Look below for the lines from the one with "in fallback. -/" to the one with "one string. -/", and copy exactly those lines, both ends included.
DATASET RECORDS: Begin
-- ==== Sys2Proof/Machine/CmdTrack.lean ====
section
/-! DEFINITION. The meanings of the commands of charge tracking, health and the lifetime records (R179 to R229). -/

namespace Sys2Proof.Machine

/-- ACCUMULATION_STEP (R179): At tick 0 of the accumulation cycle the estimator adds the new node 0 windows into Q_STR. -/
def execAccumulationStep (s : State) : Host.Outcome State Fault Refusal := simple (fun t => t.accumulation) s

/-- ISTR_READING (R182): A new ISTR reading is cross-checked with the node 0 window or counted into Q_STR in fallback. -/
def execIstrReading (n : Fin 16) (s : State) : Host.Outcome State Fault Refusal := simple (fun t => t.istrReading n) s

/-- RECORD_WRITE (R204): A master write to a record under update is held until the write-back and then applied. -/
def execRecordWrite (m : Master) (addr : BitVec 24) (v : Word) (s : State) : Host.Outcome State Fault Refusal :=
  effect (fun t => t.hostWrite m addr.toNat v) s

/-- STORE_ROOM_CLEAR_ALL (R207): EST.CMD OP 1 clears the whole store room to the clear values. -/
def execStoreRoomClearAll (m : Master) (key : BitVec 16) (s : State) : Host.Outcome State Fault Refusal :=
  effect (fun t => t.hostWrite m (hdrAddr PG_EST 0x64) (cmdWord key 1)) s

/-- STORE_ROOM_CLEAR_STRING (R207): EST.CMD OP 2 clears the records of one string. -/
def execStoreRoomClearString (m : Master) (key : BitVec 16) (n : Fin 16) (s : State) : Host.Outcome State Fault Refusal :=
  effect (fun t => t.hostWrite m (hdrAddr PG_EST 0x64) (cmdWord key (n.val * 16 + 2))) s

/-- TONE_START (R220): A write of HEALTH.PERTn.START clears a string's demodulation sums and starts a tone. -/
def execToneStart (m : Master) (n : Fin 16) (v : BitVec 31) (s : State) : Host.Outcome State Fault Refusal :=
  simple (fun t => t.hostWrite m (hdrAddr PG_HEALTH (0x180 + 4 * n.val)) (BitVec.ofNat 32 (0x80000000 + v.toNat))) s

/-- HEALTH_FLUSH (R227): HEALTH.CMD OP 1 starts a lifetime flush. -/
def execHealthFlush (m : Master) (key : BitVec 16) (s : State) : Host.Outcome State Fault Refusal :=
  effect (fun t => t.hostWrite m (hdrAddr PG_HEALTH 0x78) (cmdWord key 1)) s

/-- HEALTH_FLUSH_RETIRE (R227): HEALTH.CMD OP 2 flushes with one module's lifetime entries set to 0. -/
def execHealthFlushRetire (m : Master) (key : BitVec 16) (string : Fin 16) (module : BitVec 6) (s : State) : Host.Outcome State Fault Refusal :=
  effect (fun t => t.hostWrite m (hdrAddr PG_HEALTH 0x78) (cmdWord key (string.val * 1024 + module.toNat * 16 + 2))) s

/-- HOURLY_FLUSH (R227): An hour of RTC time has passed and the lifetime flush runs, deferred past a running long operation. -/
def execHourlyFlush (s : State) : Host.Outcome State Fault Refusal := effect (fun t => t.hourly) s

end Sys2Proof.Machine
end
DATASET RECORDS: End
ANSWER:
/-- ISTR_READING (R182): A new ISTR reading is cross-checked with the node 0 window or counted into Q_STR in fallback. -/
def execIstrReading (n : Fin 16) (s : State) : Host.Outcome State Fault Refusal := simple (fun t => t.istrReading n) s

/-- RECORD_WRITE (R204): A master write to a record under update is held until the write-back and then applied. -/
def execRecordWrite (m : Master) (addr : BitVec 24) (v : Word) (s : State) : Host.Outcome State Fault Refusal :=
  effect (fun t => t.hostWrite m addr.toNat v) s

/-- STORE_ROOM_CLEAR_ALL (R207): EST.CMD OP 1 clears the whole store room to the clear values. -/
def execStoreRoomClearAll (m : Master) (key : BitVec 16) (s : State) : Host.Outcome State Fault Refusal :=
  effect (fun t => t.hostWrite m (hdrAddr PG_EST 0x64) (cmdWord key 1)) s

/-- STORE_ROOM_CLEAR_STRING (R207): EST.CMD OP 2 clears the records of one string. -/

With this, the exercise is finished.